--- START ---

-- ==== Sys2Proof/Syntax.lean ====
section
/-!
DEFINITION. The commands of the block: one constructor of `Instr` for each row of spec/opcode_table.json, with the
operands the command carries. The table gives the rows no bits and no operands: an operand here is what the step's
own rules take from outside the module (a frame that arrives, a level sampled, a request with its session, a value
measured), and nothing the module already holds.
-/

namespace Sys2Proof

/-- Where a dictionary request comes from (R366): an IDP session over UDP of a peer entry, the IDP session over CAN,
or the control program. -/
inductive ReqSource where
  | udp (peer : Nat)
  | can
  | program
  deriving DecidableEq, Repr

/-- A protected word of cell state memory as a read finds it (R194 to R198): its address, the symbols in error with their
error values, and, beyond the cell records, what the word holds: 0 interpolation constants or a sweep descriptor, 1 a
per-rod deal, 2 and 3 the first and the second copy of the invalid-record bitmap, 4 nothing; the rod of a deal; the cells
whose updates in flight read it. -/
structure WordErr where
  word : Nat
  errs : List (Nat × Byte)
  area : Nat
  rod : Nat
  readers : List Nat
  deriving DecidableEq, Repr

/-- A piece of a PUSH transfer: the peer it goes to and its OFFSET (R378). -/
structure PushRef where
  peer : Nat
  offset : Nat
  deriving DecidableEq, Repr

/-- How a message came over Ethernet (R382): the port (0 P1, 1 P2), the LAN its trailer names, its source and sequence
number as PRP and HSR carry them; the IPv4 address of its sender and the UDP port it was sent to (R308). -/
structure NetFrame where
  port : Nat
  lan : Nat
  source : Nat
  seq : Nat
  addr : Nat := 0
  udp : Nat := 0
  deriving DecidableEq, Repr

/-- A dictionary request as received (Table 15.8): its source and TAG; of its header what the command does not name: VERSION, OP
where it is the code of no operation, the reserved fields (PDU_FLAGS from bit 1, bytes 21 to 23, ABORT) as one number; how its
datagram came over Ethernet; its DATA; the words of cell records that its read finds in error (R196). -/
structure Req where
  src : ReqSource
  tag : Nat
  version : Nat := 1
  op : Option Nat := none
  reserved : Nat := 0
  net : Option NetFrame := none
  data : Bytes
  words : List WordErr := []
  deriving DecidableEq, Repr

/-- A request whose operation acts on no object: the index and subindex its header carries, the request. -/
structure HeadReq where
  index : Nat
  sub : Nat
  req : Req
  deriving DecidableEq, Repr

/-- A CAN frame as received or sent: channel, identifier with format, remote frame, FD format, data field. -/
structure CanFrame where
  channel : Nat
  id : Nat
  ext : Bool
  rtr : Bool
  fd : Bool
  brs : Bool
  data : Bytes
  deriving DecidableEq, Repr

/-- An Announce message as received (R40, R41): port (1 P1, 2 P2), profile and domain it belongs to, clock identity
of its grandmaster path, and the fields by which the best master clock algorithm ranks it. -/
structure Announce where
  port : Nat
  profile : Nat
  domain : Nat
  master : Nat
  rank : List Nat
  deriving DecidableEq, Repr

/-- What a Sync message carries (R36, R41): its sequence number, the master's time in ns with the path delay taken in. -/
structure PtpSync where
  seq : Nat
  masterNs : Nat
  deriving DecidableEq, Repr

/-- A train as it reaches a head (Table 3.6, R70, R71): the bytes after its SFD up to its EOD or its first BREAK, and the
bytes after each BREAK up to the next or the EOD. -/
structure Train where
  bytes : Bytes
  after : List Bytes
  deriving DecidableEq, Repr

/-- A front-end as the module knows it: what its ENUM block or its registers say (Tables 3.9, 3.14), the slot its latest
STATUS shows as running and whether an activation is armed (Table 3.8), the FORMAT of its latest block, the physical
connector that is its port A where it has been read, whether its port A faces the far end of the chain, its SYNC_DELAY_A
and SYNC_DELAY_B in ns as last written. -/
structure FoundDev where
  uid : Nat := 0
  part : Nat := 0
  channels : Nat := 0
  hwRev : Nat := 0
  fw : Nat := 0
  slot : Option Nat := none
  armed : Bool := false
  format : Nat := 1
  conn : Option Bool := none
  swapped : Bool := false
  delayA : Nat := 0
  delayB : Nat := 0
  deriving DecidableEq, Repr

/-- The train that answers an ECHO (R75, R76): the time in ns from the reference instant of the frame to the start of the
train's SFD, and the train. -/
structure EchoTrain where
  time : Nat
  train : Train
  deriving DecidableEq, Repr

/-- What one device answers in steps 8 and 9 of R82, none where no train comes: its 16 ECHOs from the reading head, the
CONFIG_WRITE of SYNC_DELAY_A, that of its other registers, its 16 ECHOs from the other head, the CONFIG_WRITE of SYNC_DELAY_B. -/
structure DevAnswers where
  echoA : List (Option EchoTrain) := []
  delayA : Option Train := none
  regs : Option Train := none
  echoB : List (Option EchoTrain) := []
  delayB : Option Train := none
  deriving DecidableEq, Repr

/-- What shows as one chain is enumerated (R82): the trains that answer the ENUM and CONFIG_READ frames of steps 3 to 7 in
the order sent, none where no train comes; what the devices answer in steps 8 and 9, in address order; whether the other
head received the last ENUM. For a listening head of a BRIDGE: what it has learned of its chain (R88). -/
structure EnumHead where
  head : Nat
  replies : List (Option Train)
  devs : List DevAnswers
  farHeard : Bool
  learned : List FoundDev
  deriving DecidableEq, Repr

/-- What one device answers as delays are measured again (R76): its address, the trains of its 16 ECHOs, none where no train
comes, the train that answers CONFIG_READ of its registers STATE and ERRORS. -/
structure EchoDev where
  addr : Nat
  echoes : List (Option EchoTrain)
  regs : Option Train
  deriving DecidableEq, Repr

/-- The fields of a SYNC as sent, for the window of its sweep (R101), and the heads to which lead calibration makes it
carry BLANKING 0 (R133). -/
structure SyncRec where
  sweep : Nat
  startAngle : Nat
  harmA : Nat
  harmB : Nat
  blanking : Bool
  pilot : Bool
  fw : Nat
  open_ : List Nat
  deriving DecidableEq, Repr
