/-- Rows of index 0x6007 (04_sweep.md). -/
def objRows6007 : List ObjRow := [
  ⟨0x0, 0xF, "STRING_I_B_RE", .f32, .ro, .dflt, .v (.real 0), .any⟩]

/-- Rows of index 0x6008 (04_sweep.md). -/
def objRows6008 : List ObjRow := [
  ⟨0x0, 0xF, "STRING_I_B_IM", .f32, .ro, .dflt, .v (.real 0), .any⟩]

/-- Rows of index 0x6010 (05_balancing.md). -/
def objRows6010 : List ObjRow := [
  ⟨0x0, 0xF, "BAL_ALIGN", .u8, .rws, .dflt, .v (.int 0), .spans [(0, 2)]⟩]

/-- Rows of index 0x6011 (05_balancing.md). -/
def objRows6011 : List ObjRow := [
  ⟨0x0, 0xF, "BAL_STRING_STATE", .u8, .ro, .dflt, .v (.int 1), .any⟩]

/-- Rows of index 0x6020 (06_cell_model.md). -/
def objRows6020 : List ObjRow := [
  ⟨0x0, 0xF, "PROFILE_SELECT", .u8, .rws, .dflt, .v (.int 0), .spans [(0, 3)]⟩]

/-- Rows of index 0x6021 (06_cell_model.md). -/
def objRows6021 : List ObjRow := [
  ⟨0x0, 0xF, "CALIBRATION_WANTED", .bool, .ro, .dflt, .v (.int 0), .any⟩]

/-- Rows of index 0x6022 (06_cell_model.md). -/
def objRows6022 : List ObjRow := [
  ⟨0x0, 0xF, "CAL_WORST_CELL", .u16, .ro, .dflt, .v (.int 0), .any⟩]

/-- Rows of index 0x6023 (06_cell_model.md). -/
def objRows6023 : List ObjRow := [
  ⟨0x0, 0xF, "CAL_WORST_BOUND", .f32, .ro, .dflt, .v (.real 0), .any⟩]

/-- Rows of index 0x6024 (06_cell_model.md). -/
def objRows6024 : List ObjRow := [
  ⟨0x0, 0xF, "ANCHOR_STATE", .u8, .ro, .dflt, .v (.int 0), .any⟩]

/-- Rows of index 0x6025 (06_cell_model.md). -/
def objRows6025 : List ObjRow := [
  ⟨0x0, 0xF, "ANCHOR_TIMER", .u16, .ro, .dflt, .v (.int 0), .any⟩]

/-- Rows of index 0x6026 (06_cell_model.md). -/
def objRows6026 : List ObjRow := [
  ⟨0x0, 0xF, "ANCHOR_LAST_KIND", .u8, .ro, .dflt, .v (.int 0), .any⟩]

/-- Rows of index 0x6027 (06_cell_model.md). -/
def objRows6027 : List ObjRow := [
  ⟨0x0, 0xF, "ANCHOR_LAST_TIME", .time64, .ro, .dflt, .v (.int 0), .any⟩]

/-- Rows of index 0x6028 (06_cell_model.md). -/
def objRows6028 : List ObjRow := [
  ⟨0x0, 0xF, "STRING_SOE", .f32, .ro, .dflt, .v (.real 0), .any⟩]

/-- Rows of index 0x6029 (06_cell_model.md). -/
def objRows6029 : List ObjRow := [
  ⟨0x0, 0xF, "STRING_SOE_ROOM", .f32, .ro, .dflt, .v (.real 0), .any⟩]

/-- Rows of index 0x602A (06_cell_model.md). -/
def objRows602A : List ObjRow := [
  ⟨0x0, 0xF, "STRING_SOE_BOUND", .f32, .ro, .dflt, .v (.real 0), .any⟩]

/-- Rows of index 0x602B (06_cell_model.md). -/
def objRows602B : List ObjRow := [
  ⟨0x0, 0xF, "STRING_SOP_CHG_2S", .f32, .ro, .dflt, .v (.real 0), .any⟩]

/-- Rows of index 0x602C (06_cell_model.md). -/
def objRows602C : List ObjRow := [
  ⟨0x0, 0xF, "STRING_SOP_CHG_10S", .f32, .ro, .dflt, .v (.real 0), .any⟩]

/-- Rows of index 0x602D (06_cell_model.md). -/
def objRows602D : List ObjRow := [
  ⟨0x0, 0xF, "STRING_SOP_CHG_60S", .f32, .ro, .dflt, .v (.real 0), .any⟩]

/-- Rows of index 0x602E (06_cell_model.md). -/
def objRows602E : List ObjRow := [
  ⟨0x0, 0xF, "STRING_SOP_DIS_2S", .f32, .ro, .dflt, .v (.real 0), .any⟩]

/-- Rows of index 0x602F (06_cell_model.md). -/
def objRows602F : List ObjRow := [
  ⟨0x0, 0xF, "STRING_SOP_DIS_10S", .f32, .ro, .dflt, .v (.real 0), .any⟩]

/-- Rows of index 0x6030 (06_cell_model.md). -/
def objRows6030 : List ObjRow := [
  ⟨0x0, 0xF, "STRING_SOP_DIS_60S", .f32, .ro, .dflt, .v (.real 0), .any⟩]

/-- Rows of index 0x6031 (06_cell_model.md). -/
def objRows6031 : List ObjRow := [
  ⟨0x0, 0xF, "CI_GAIN_UNC", .f32, .rws, .dflt, .v (.real (1 / 10)), .rspans [(0, 5)]⟩]

/-- Rows of index 0x6032 (06_cell_model.md). -/
def objRows6032 : List ObjRow := [
  ⟨0x0, 0xF, "CI_OFFSET_UNC", .f32, .rws, .dflt, .v (.real (1 / 20)), .rspans [(0, 10)]⟩]
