-- ==== Sys2Proof/Machine/Objects.lean ====
section
/-!
DEFINITION. The keys of the dictionary objects (R13, R360, R367): each object named in the object tables of
the spec under its own name; an object that repeats (a head, a loop, a channel, a cell, a string) takes the
number of the instance, and a region object of a loop the region too (R260). A key is index × 65,536 + subindex.
-/

namespace Sys2Proof.Machine.Obj
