/-- The role a write needs (R364): 1 operator, 2 engineer, 3 safety. -/
def ObjRow.needs (r : ObjRow) (g : ObjGroup) (idx sub : Nat) : Nat :=
  match r.role with
  | .operator => 1
  | .engineer => 2
  | .safety => 3
  | .dflt =>
    match r.access with
    | .safe => 3
    | .rws => 2
    | _ => if r.isFn g idx sub then 2 else 1

/-- Whether a role may make a write that needs a role (Table 15.3). -/
def roleAllows (role need : Nat) : Bool :=
  match need with
  | 1 => role == 1 || role == 2
  | 2 => role == 2
  | _ => role == 3

/-- Whether a value lies in a list of integer spans. -/
def inSpans (l : List (Int × Int)) (i : Int) : Bool := l.any fun p => decide (p.1 ≤ i ∧ i ≤ p.2)
/-- Whether a length lies in a list of spans. -/
def inLens (l : List (Nat × Nat)) (n : Nat) : Bool := l.any fun p => Nat.ble p.1 n && Nat.ble n p.2

/-- The coding of a CAN identifier object (R518). -/
def canIdOk (n : Nat) : Bool :=
  if bitOf n 31 then decide (n % 2 ^ 31 < 2 ^ 29) else decide (n < 2 ^ 11)

/-- Whether a byte string is printable ASCII (Table 15.1). -/
def printable (b : Bytes) : Bool := b.all fun c => Nat.ble 0x20 c.toNat && Nat.ble c.toNat 0x7E

/-- Row 8 of Table 15.4 for a value of a type: the length matches the type, or is one R517 permits. -/
def lengthOk (a : AsBuilt) (ty : Ty) (rg : Range) (n : Nat) : Bool :=
  match ty.size with
  | some k => n == k
  | none =>
    match rg with
    | .lens l => inLens l n
    | .lensTimes u lo hi => n % u == 0 && Nat.ble lo (n / u) && Nat.ble (n / u) hi
    | .lensByCode full small => n == 0 || n == (if a.small then small else full)
    | .upToByCode full small => Nat.ble n (if a.small then small else full)
    | _ => if ty = .string then Nat.ble n 255 else true

/-- Row 9 of Table 15.4: the value lies within the object's range (R361, R362, R518). -/
def rangeOk (a : AsBuilt) (ty : Ty) (rg : Range) (v : Val) : Bool :=
  v != .nan &&
  (match rg with
   | .any => if ty = .string then printable v.toBytes else true
   | .spans l => inSpans l v.toInt
   | .rspans l => (match v.toRat? with
     | some q => l.any fun p => decide (p.1 ≤ q ∧ q ≤ p.2)
     | none => false)
   | .atLeast q => (match v with
     | .inf neg => !neg
     | x => decide (q ≤ x.toRat))
   | .bits m => v.toNat &&& m == v.toNat
   | .canId => canIdOk v.toNat
   | .strs more => decide (v.toInt < a.strings) || more.contains v.toInt
   | .fes more => decide (v.toInt < a.frontEnds) || more.contains v.toInt
   | .sensors => decide (v.toInt < a.sensors)
   | .heads => decide (v.toInt < a.heads)
   | .chars l => inLens l v.toBytes.length && printable v.toBytes
   | _ => true)

/-- Indices of the objects that the pair does not share (R435). -/
def unsharedIndex (idx : Nat) : Bool :=
  idx == 0x1000 || (Nat.ble 0x2900 idx && Nat.ble idx 0x291F) || idx == 0x2C00 || Nat.ble 0x2E00 idx && Nat.blt idx 0x2F00

/-- The shared configuration of a pair (R435): every RWS, RW and function state object but for the named ones
and for PROG_DEBUG, since debug state is not sent (R405; DEDUCED, log entry 186). -/
def ObjRow.shared (r : ObjRow) (idx : Nat) : Bool :=
  (r.access == .rws || r.access == .rw) && !unsharedIndex idx && r.name != "PROGRAM_STAGED" && r.name != "PROG_DEBUG"
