/-- A READ train at a head (R111, R113, R114): a segment head counts the devices it has read; a reading head locates the cut,
from the block after the last BREAK or from a turnaround too early, and orders the other head. DESIGN CHOICE (log entry 166):
a train with a BREAK is judged by the BREAK alone, also where it turned early. -/
def readTrain (h : Nat) (a : Await) (t : Train) (s : State) : State :=
  let n := s.n (Obj.HEAD_DEVICES h)
  let s := s.modHead h fun x => { x with readTurn := if trainOk t then some (trainTurn t, trainCause t) else none }
  if s.n (Obj.HEAD_ROLE h) = roleSegment then
    s.putN (Obj.SEGMENT_DEVICES h) ((trainBlocks a t ++ (trainAfter a t).flatten).filter blockCrcOk).length
  else
    let whole := t.after.isEmpty && trainOk t && trainCause t == 2
    let s := s.modHead h fun x => { x with normal := whole && trainTurn t == n }
    let hop := if t.after.isEmpty then (if whole ∧ trainTurn t < n then some (trainTurn t) else none) else breakAddr a t
    match hop with
    | some c => orderSegment h c (locate h c s)
    | none => s

/-- No train is complete within the wait of R72: HEAD_TIMEOUTS counts, and what waits may go out. For a READ of a reading head
of which no train has begun the cut is at hop 0 (R111). -/
def trainTimeout (h : Nat) (begun : Bool) (s : State) : State :=
  match (s.head h).awaiting with
  | none => s
  | some a =>
    let s := (s.inc (Obj.HEAD_TIMEOUTS h)).modHead h fun x => { x with awaiting := none }
    let role := s.n (Obj.HEAD_ROLE h)
    let s :=
      if a.kind ≠ kRead then s
      else
        let s := s.modHead h fun x => { x with readTurn := none }
        if role = roleSegment then (if begun then s else s.putN (Obj.SEGMENT_DEVICES h) 0)
        else if role = roleReading then
          let s := s.modHead h fun x => { x with normal := false }
          if begun then s else orderSegment h 0 (locate h 0 s)
        else s
    drainIdle h s

/-- The order to read a segment arrives at the other head of a LOOP or, over PAIR, of a BRIDGE (R114): the head takes
the SEGMENT role for the read and sends READ if it fits its read bound. An order over PAIR says how many devices lie beyond the cut; for a LOOP
the module's own reading head has said it. A head whose SYNC_DELAY_B are not measured is no segment head (R82 step 9), and one
that has stopped transmitting sends nothing (R116). DESIGN
CHOICE (log entry 130): SEGMENT_READS counts on the module whose head sends the READ. -/
def segmentOrder (h devices : Nat) (s : State) : State :=
  let bridge := s.n (Obj.HEAD_SHAPE h) == shapeBridge && s.standby
  match if bridge then some devices else (s.head h).ordered with
  | none => s
  | some m =>
    let s := s.modHead h fun x => { x with ordered := none }
    let since := if bridge then s.time.markL else (s.head (s.readingHeadOf h)).readL
    let elapsed : Rat := ((s.lNow - since : Nat) : Rat) / 1000000000
    if !s.running Obj.CHAIN_STATE || !(s.n (Obj.HEAD_ROLE h) == roleListening || s.n (Obj.HEAD_ROLE h) == roleSegment) ||
       !(s.head h).delaysB || (s.head h).silent then s
    else if elapsed + chainTime m ≤ s.readBoundNow then
      sendRead h ((s.putN (Obj.HEAD_ROLE h) roleSegment).inc Obj.SEGMENT_READS)
    else s

/-- Three SYNC or HEARTBEAT frames in a row do not arrive: HEAD_CONTINUITY clears (R89), and while the reading head's
trains stay normal the listening head records the cut at HEAD_DEVICES (R111). -/
def continuityLoss (h : Nat) (s : State) : State :=
  let was := s.b (Obj.HEAD_CONTINUITY h)
  let s := s.putB (Obj.HEAD_CONTINUITY h) false
  let r := s.readingHeadOf h
  if was ∧ (s.head r).normal then
    let hop := s.n (Obj.HEAD_DEVICES r)
    if s.n (Obj.BREAK_HOP h) = hop then s else locateCut h hop s
  else s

--- END ---

In the material above, the line with "let s := s.putB" marks the start. Print it and every line after it through the last, exactly.

  let s := s.putB (Obj.HEAD_CONTINUITY h) false
  let r := s.readingHeadOf h
  if was ∧ (s.head r).normal then
    let hop := s.n (Obj.HEAD_DEVICES r)
    if s.n (Obj.BREAK_HOP h) = hop then s else locateCut h hop s
  else s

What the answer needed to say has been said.